In the present, where most healthcare data remains siloed in EHRs, AI models still exhibit non-zero hallucination rates, produce non-deterministic output (the same prompt will yield different, occasionally contradictory responses), risk leaking patient-specific data between contexts, and sometimes show problematic biases. These resourceful contributors are coming up with novel and well-considered approaches to AI use in solving healthcare challenges, including: 

  • Sam Schifman, who demonstrated how a Retrieval Augmented Generation (RAG) approach can be used to provide sensitive data to the AI with the question/prompt rather than during training. With RAG, AI can understand and respond to specific health data without that data entering its training set and potentially leaking across patient contexts. 
  • Will Rosenfeld, who highlighted the power of Google’s new Gemini 1.5 Model to interpret a massive amount of multi-modal healthcare data. Its 1M+ token limit context window is large enough to process a patient’s entire longitudinal health record (as represented in FHIR and other formats). 
  • Brad Genereaux, who led an engaging “Let’s Build” session where he guided participants in the use of AI microservices, each powered by NVIDIA hardware and models specialized for their particular healthcare application (e.g., drug molecule generation, imaging processing, and workflow creation). 

These are just a few examples. The DevDays 2024 schedule was chock full of AI-themed sessions.

Today, AI is empowering specific but not insignificant wins, mostly on the healthcare-professional side of the ecosystem. It has been successfully integrated into decision support, administrative burden reduction, R&D acceleration, and forecasting workflows. Most of these flows still require human (preferably expert) participation to account for hallucination and non-deterministic behavior. 

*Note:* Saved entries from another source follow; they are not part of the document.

-- ==== Sys2Proof/Laws/Assembler.lean ====
section
/-! SUPPORT. What the assembler reads from the texts of R112: numbers, ring selectors, classes and
register names, then a line. -/

namespace Sys2Proof.Machine

/-- A character as numbers are made of: no blank, comma, semicolon, full stop or underscore. -/
def plainChar (c : Char) : Bool := !isBlank c && c != ',' && c != ';' && c != '.' && c != '_'

/-! ### Digits -/

theorem digitValue_digitOf : ∀ d < 16, digitValue (digitOf d) = some d := by decide

theorem plainChar_digitOf : ∀ d < 16, plainChar (digitOf d) = true ∧ digitOf d ≠ 'x' := by decide

theorem numeral_length (base w n : Nat) : (numeral base w n).length = w := by
  induction w generalizing n with
  | zero => rfl
  | succ w ih => simp [numeral, ih]

theorem numeral_chars {base : Nat} (h0 : 0 < base) (h : base ≤ 16) (w n : Nat) :
    ∀ c ∈ numeral base w n, plainChar c = true ∧ c ≠ 'x' := by
  induction w generalizing n with
  | zero => exact fun _ h => nomatch h
  | succ w ih =>
    intro c hc
    rw [numeral, List.mem_append, List.mem_singleton] at hc
    rcases hc with hc | rfl
    · exact ih _ c hc
    · exact plainChar_digitOf _ (lt_of_lt_of_le (Nat.mod_lt _ h0) h)

theorem digitsFrom_append (base acc : Nat) (xs ys : List Char) :
    digitsFrom base acc (xs ++ ys) = (digitsFrom base acc xs).bind (digitsFrom base · ys) := by
  induction xs generalizing acc with
  | nil => rfl
  | cons x xs ih =>
    simp only [List.cons_append, digitsFrom]
    cases digitValue x with
    | none => rfl
    | some d =>
      dsimp only
      split
      · exact ih _
      · rfl

/-- The digits of `n` are read as `n`. -/
theorem digitsFrom_numeral {base : Nat} (h0 : 0 < base) (h : base ≤ 16) (w n : Nat)
    (hn : n < base ^ w) : digitsFrom base 0 (numeral base w n) = some n := by
  induction w generalizing n with
  | zero =>
    have : n = 0 := by simpa using hn
    rw [this]; rfl
  | succ w ih =>
    rw [numeral, digitsFrom_append, ih (n / base) (Nat.div_lt_of_lt_mul (by rwa [Nat.pow_succ'] at hn))]
    have hm := Nat.mod_lt n h0
    simp only [Option.bind_some, digitsFrom, digitValue_digitOf _ (lt_of_lt_of_le hm h), if_pos hm]
    rw [Nat.mul_comm, Nat.div_add_mod]

/-! ### Operands -/

/-- What every operand text is made of: at least one character, each plain but for full stops. -/
def OperandChars (t : List Char) : Prop :=
  t ≠ [] ∧ ∀ c ∈ t, isBlank c = false ∧ c ≠ ',' ∧ c ≠ ';'

theorem plainChar_iff (c : Char) :
    plainChar c = true ↔ isBlank c = false ∧ c ≠ ',' ∧ c ≠ ';' ∧ c ≠ '.' ∧ c ≠ '_' := by
  simp [plainChar, and_assoc]

theorem NumberText.read {n : Nat} {t : List Char} (h : NumberText n t) :
    asmNumber t = some n ∧ t ≠ [] ∧ ∀ c ∈ t, plainChar c = true := by
  obtain ⟨w, hw, ⟨hn, rfl⟩ | ⟨hn, rfl⟩⟩ := h
  · have hl := numeral_length 10 w n
    have hc := numeral_chars (by omega : 0 < 10) (by omega) w n
    have hd := digitsFrom_numeral (by omega : 0 < 10) (by omega) w n hn
    revert hl hc hd
    generalize numeral 10 w n = t
    intro hl hc hd
    refine ⟨?_, by rintro rfl; simp at hl; omega, fun c m => (hc c m).1⟩
    unfold asmNumber
    split
    · exact absurd rfl (hc 'x' (by simp)).2
    · exact hd
    · simp at hl; omega
  · have hl := numeral_length 16 w n
    have hc := numeral_chars (by omega : 0 < 16) (by omega) w n
    have hd := digitsFrom_numeral (by omega : 0 < 16) (by omega) w n hn
    revert hl hc hd
    generalize numeral 16 w n = t
    intro hl hc hd
    refine ⟨?_, by simp, ?_⟩
    · cases t with
      | nil => simp at hl; omega
      | cons c cs => exact hd
    · intro c m
      rcases List.mem_cons.1 m with rfl | m
      · decide
      rcases List.mem_cons.1 m with rfl | m
      · decide
      exact (hc c m).1

theorem NumberText.chars {n : Nat} {t : List Char} (h : NumberText n t) : OperandChars t :=
  ⟨h.read.2.1, fun c m => by
    obtain ⟨a, b, d, -⟩ := (plainChar_iff c).1 (h.read.2.2 c m); exact ⟨a, b, d⟩⟩

theorem NumberText.field {w : Nat} {x : BitVec w} {t : List Char} (h : NumberText x.toNat t) :
    asmField w t = some x := by
  unfold asmField
  rw [h.read.1]
  simp [x.isLt]

theorem splitAtChar_none {c : Char} {t : List Char} (h : ∀ x ∈ t, x ≠ c) :
    splitAtChar c t = [t] := by
  induction t with
  | nil => rfl
  | cons x xs ih =>
    rw [splitAtChar, if_neg (h x (by simp)), ih fun y hy => h y (by simp [hy])]

theorem splitAtChar_append {c : Char} {t : List Char} (u : List Char) (h : ∀ x ∈ t, x ≠ c) :
    splitAtChar c (t ++ c :: u) = t :: splitAtChar c u := by
  induction t with
  | nil => simp [splitAtChar]
  | cons x xs ih =>
    rw [List.cons_append, splitAtChar, if_neg (h x (by simp)),
      ih fun y hy => h y (by simp [hy])]

theorem RingText.read {k : Byte} {t : List Char} (h : RingText k.toNat t) :
    asmRing t = some k := by
  have hk := k.isLt
  rcases h with h | ⟨l, tl, h, ⟨e, rfl⟩ | ⟨e, rfl⟩⟩
  · unfold asmRing
    rw [splitAtChar_none fun c m => ((plainChar_iff c).1 (h.read.2.2 c m)).2.2.2.1]
    exact h.field
  all_goals
    unfold asmRing
    rw [splitAtChar_append _ fun c m => ((plainChar_iff c).1 (h.read.2.2 c m)).2.2.2.1]
  · rw [show splitAtChar '.' ['R', 'X'] = [['R', 'X']] by decide]
    have : String.ofList ['R', 'X'] = "RX" := by decide
    simp [h.read.1, this, ← e, hk]
  · rw [show splitAtChar '.' ['T', 'X'] = [['T', 'X']] by decide]
    have h1 : String.ofList ['T', 'X'] = "TX" := by decide
    have h2 : "TX" ≠ "RX" := by decide
    simp [h.read.1, h1, h2, ← e, hk]

theorem RingText.chars {k : Nat} {t : List Char} (h : RingText k t) : OperandChars t := by
  rcases h with h | ⟨l, tl, h, ⟨-, rfl⟩ | ⟨-, rfl⟩⟩
  · exact h.chars
  all_goals
    refine ⟨by simp, fun c m => ?_⟩
    rcases List.mem_append.1 m with m | m
    · exact h.chars.2 c m
    · simp only [List.mem_cons, List.not_mem_nil, or_false] at m
      rcases m with rfl | rfl | rfl <;> simp [isBlank]

theorem ClassText.read {c : Byte} {t : List Char} (h : ClassText c.toNat t) :
    asmClass t = some c := by
  rcases h with ⟨e, rfl⟩ | ⟨e, rfl⟩
  · rw [show c = 0 from BitVec.eq_of_toNat_eq e]; decide +kernel
  · rw [show c = 1 from BitVec.eq_of_toNat_eq e]; decide +kernel

theorem ClassText.chars {c : Nat} {t : List Char} (h : ClassText c t) : OperandChars t := by
  rcases h with ⟨-, rfl⟩ | ⟨-, rfl⟩ <;> exact ⟨by simp, by simp [isBlank]⟩

theorem registerNames_eq (name : String) (r : Byte) (h : (name, r.toNat) ∈ registerTable) :
    registerNames.find? (fun x => x.1 == name) = some (name, r) := by
  have all : ∀ x ∈ registerTable,
      registerNames.find? (fun y => y.1 == x.1) = some (x.1, BitVec.ofNat 8 x.2) := by
    decide +kernel
  rw [all _ h, BitVec.ofNat_toNat, BitVec.setWidth_eq]

theorem RegisterText.read {n : Byte} {t : List Char} (h : RegisterText n.toNat t) :
    asmRegister t = some n := by
  unfold asmRegister
  rcases h with h | ⟨name, hm, rfl⟩
  · have : registerNames.find? (fun r => r.1 == String.ofList t) = none := by
      rw [List.find?_eq_none]
      intro r hr e
      have all : ∀ x ∈ registerNames, '_' ∈ x.1.toList := by decide +kernel
      have hu := all r hr
      rw [eq_of_beq e, String.toList_ofList] at hu
      exact ((plainChar_iff _).1 (h.read.2.2 _ hu)).2.2.2.2 rfl
    rw [this]
    exact h.field
  · rw [String.ofList_toList, registerNames_eq name n hm]

theorem RegisterText.chars {n : Nat} {t : List Char} (h : RegisterText n t) : OperandChars t := by
  rcases h with h | ⟨name, hm, rfl⟩
  · exact h.chars
  · have : ∀ x ∈ registerTable, x.1.toList ≠ [] ∧
        ∀ c ∈ x.1.toList, isBlank c = false ∧ c ≠ ',' ∧ c ≠ ';' := by simp [registerTable, isBlank]
    exact this _ hm

/-! ### A line -/

theorem dropWhile_blank {t : List Char} (h : ∀ c ∈ t.head?, isBlank c = false) :
    t.dropWhile isBlank = t := by
  cases t with
  | nil => rfl
  | cons c cs => simp [h c rfl]

theorem trimBlanks_id {t : List Char} (h1 : ∀ c ∈ t.head?, isBlank c = false)
    (h2 : ∀ c ∈ t.getLast?, isBlank c = false) : trimBlanks t = t := by
  unfold trimBlanks
  rw [dropWhile_blank h1, dropWhile_blank (by simpa using h2), List.reverse_reverse]

theorem trimBlanks_blank (t : List Char) : trimBlanks (' ' :: t) = trimBlanks t := by
  unfold trimBlanks
  rw [List.dropWhile_cons_of_pos (by decide)]

theorem OperandChars.trim {t : List Char} (h : OperandChars t) : trimBlanks t = t :=
  trimBlanks_id (fun c m => (h.2 c (List.mem_of_mem_head? m)).1)
    (fun c m => (h.2 c (List.mem_of_getLast? m)).1)

/-- The operands joined, without the first blank. -/
def operandLine (t : List Char) : List (List Char) → List Char
  | [] => t
  | u :: us => t ++ ',' :: joinOperands (u :: us)

theorem joinOperands_cons (t : List Char) (ts : List (List Char)) :
    joinOperands (t :: ts) = ' ' :: operandLine t ts := by cases ts <;> rfl

/-- What is written between commas is read back. -/
theorem split_joinOperands (t : List Char) (ts : List (List Char))
    (h : ∀ x ∈ t :: ts, OperandChars x) :
    (splitAtChar ',' (operandLine t ts)).map trimBlanks = t :: ts ∧
    (splitAtChar ',' (joinOperands (t :: ts))).map trimBlanks = t :: ts := by
  have key : (splitAtChar ',' (operandLine t ts)).map trimBlanks = t :: ts := by
    induction ts generalizing t with
    | nil =>
      have ht := h t (by simp)
      rw [operandLine, splitAtChar_none fun c m => (ht.2 c m).2.1]
      simp [ht.trim]
    | cons u us ih =>
      have ht := h t (by simp)
      rw [operandLine, splitAtChar_append _ fun c m => (ht.2 c m).2.1, List.map_cons, ht.trim,
        joinOperands_cons]
      have := ih u fun x hx => h x (List.mem_cons_of_mem _ hx)
      rw [splitAtChar, if_neg (by decide)]
      revert this
      generalize splitAtChar ',' (operandLine u us) = parts
      cases parts with
      | nil => exact fun e => nomatch e
      | cons w ws => intro e; simpa [trimBlanks_blank] using e
  refine ⟨key, ?_⟩
  rw [joinOperands_cons, splitAtChar, if_neg (by decide)]
  revert key
  generalize splitAtChar ',' (operandLine t ts) = parts
  cases parts with
  | nil => exact fun e => nomatch e
  | cons w ws => intro e; simpa [trimBlanks_blank] using e

theorem operandLine_edges (t : List Char) (ts : List (List Char))
    (h : ∀ x ∈ t :: ts, OperandChars x) :
    operandLine t ts ≠ [] ∧ (∀ c ∈ (operandLine t ts).head?, isBlank c = false) ∧
    (∀ c ∈ (operandLine t ts).getLast?, isBlank c = false) ∧
    ∀ c ∈ operandLine t ts, c ≠ ';' := by
  induction ts generalizing t with
  | nil =>
    have ht := h t (by simp)
    exact ⟨ht.1, fun c m => (ht.2 c (List.mem_of_mem_head? m)).1,
      fun c m => (ht.2 c (List.mem_of_getLast? m)).1, fun c m => (ht.2 c m).2.2⟩
  | cons u us ih =>
    have ht := h t (by simp)
    obtain ⟨h1, -, h3, h4⟩ := ih u fun x hx => h x (List.mem_cons_of_mem _ hx)
    rw [operandLine, joinOperands_cons]
    refine ⟨by simp, ?_, ?_, ?_⟩
    · obtain ⟨c, cs, rfl⟩ := List.exists_cons_of_ne_nil ht.1
      intro d m
      exact (ht.2 d (by simpa using Or.inl (Option.some.inj m).symm)).1
    · obtain ⟨c, cs, e⟩ := List.exists_cons_of_ne_nil h1
      rw [e] at h3 ⊢
      intro d m
      exact h3 d (by simpa [List.getLast?_append, List.getLast?_cons_cons] using m)
    · intro c m
      simp only [List.mem_append, List.mem_cons] at m
      rcases m with m | rfl | rfl | m
      · exact (ht.2 c m).2.2
      · decide
      · decide
      · exact h4 c m

theorem takeWhile_split {p : Char → Bool} {a b : List Char} (h1 : ∀ c ∈ a, p c = true)
    (h2 : ∀ c ∈ b.head?, p c = false) : (a ++ b).takeWhile p = a := by
  rw [List.takeWhile_append_of_pos h1]
  cases b with
  | nil => simp
  | cons c cs => simp [h2 c rfl]

/-- A line of mnemonic, operands and comment is the command of its mnemonic and operands. -/
theorem assembleLine_text (m : String) (ops : List (List Char)) (comment : List Char)
    (hm : OperandChars m.toList) (ho : ∀ x ∈ ops, OperandChars x)
    (hc : comment = [] ∨ ∃ c, comment = ';' :: c) :
    assembleLine (String.ofList (m.toList ++ joinOperands ops ++ comment)) = asmCommand m ops := by
  have hb : ∀ c ∈ m.toList, (!isBlank c) = true := fun c h => by simp [(hm.2 c h).1]
  have hcut : ∀ c ∈ comment.head?, (c != ';') = false := by
    rcases hc with rfl | ⟨c, rfl⟩
    · exact fun _ h => nomatch h
    · intro d h
      rw [← Option.some.inj h]; decide
  have hhead : ∀ c ∈ (m.toList ++ joinOperands ops).head?, isBlank c = false := by
    obtain ⟨c, cs, e⟩ := List.exists_cons_of_ne_nil hm.1
    intro d h
    rw [e] at h
    exact (hm.2 d (by rw [e]; simpa using Or.inl (Option.some.inj h).symm)).1
  unfold assembleLine
  rw [String.toList_ofList]
  cases ops with
  | nil =>
    rw [takeWhile_split (a := m.toList ++ joinOperands []) (fun c h => ?_) hcut]
    · simp only [joinOperands, List.append_nil] at hhead ⊢
      rw [hm.trim, show m.toList.takeWhile (fun c => !isBlank c) = m.toList by
        simpa using takeWhile_split (b := []) hb (fun _ h => nomatch h), List.drop_length]
      simp [trimBlanks]
    · simp only [joinOperands, List.append_nil] at h
      simpa using (hm.2 c h).2.2
  | cons t ts =>
    obtain ⟨h1, h2, h3, h4⟩ := operandLine_edges t ts ho
    rw [joinOperands_cons] at hhead ⊢
    rw [takeWhile_split (a := m.toList ++ ' ' :: operandLine t ts) (fun c h => ?_) hcut]
    · have hlast : ∀ c ∈ (m.toList ++ ' ' :: operandLine t ts).getLast?, isBlank c = false := by
        obtain ⟨x, xs, e⟩ := List.exists_cons_of_ne_nil h1
        rw [e] at h3 ⊢
        intro d h
        exact h3 d (by simpa [List.getLast?_append, List.getLast?_cons_cons] using h)
      rw [trimBlanks_id hhead hlast]
      dsimp only
      rw [takeWhile_split (b := ' ' :: operandLine t ts) hb
        (fun c h => by rw [← Option.some.inj h]; decide), List.drop_left, trimBlanks_blank,
        trimBlanks_id h2 h3, if_neg h1, (split_joinOperands t ts ho).1, String.ofList_toList]
    · rcases List.mem_append.1 h with h | h
      · simpa using (hm.2 c h).2.2
      · rcases List.mem_cons.1 h with rfl | h
        · decide
        · simpa using h4 c h

/-- Every mnemonic is a text without blanks. -/
theorem mnemonic_chars (i : Instr) (h : i.agent = .fg) : OperandChars (mnemonicOf i).toList := by
  cases i <;> first | (cases h; done) | exact ⟨by simp [mnemonicOf], by simp [mnemonicOf, isBlank]⟩

end Sys2Proof.Machine
end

As the health-tech community continues to innovate and overcome interoperability challenges, the future promises even greater integration of AI into patient-user experiences. Someday:

Patient-users will utilize interoperability-powered AI-clinician apps with the ease of a search engine and with the rapport and confidence they would have with a human clinician. AI administrators will anticipate their needs, handle their logistics, and optimize their finances. Workflows will require minimal participation from human-experts, giving them more time to directly support their patients and peers. The patient-user’s longitudinal record will be safely available, such that AI could help doctors recall their patient’s health narratives, proactively suggest preventative care strategies, and validate their assertions. AI will be meaningfully integrated into most parts of a patient-user’s end-to-end healthcare experience, and it will be because of the endeavors of the health-tech community, like those who gather for the hype fest that is DevDays.

We’re FHIR-ed Up

We at 1upHealth took away a wealth of knowledge and fresh inspiration from DevDays 2024. Already deeply embedded in the business and regulatory sides of the FHIR space, we’re more excited than ever to further develop our place in the community, and are currently at the whiteboard making plans for DevDays 2025. Who knows, with everything we’re building, perhaps someone from 1upHealth will take the stage in Amsterdam next year. Stay tuned!

1upHealth showcased their expertise in the FHIR space at DevDays 2024.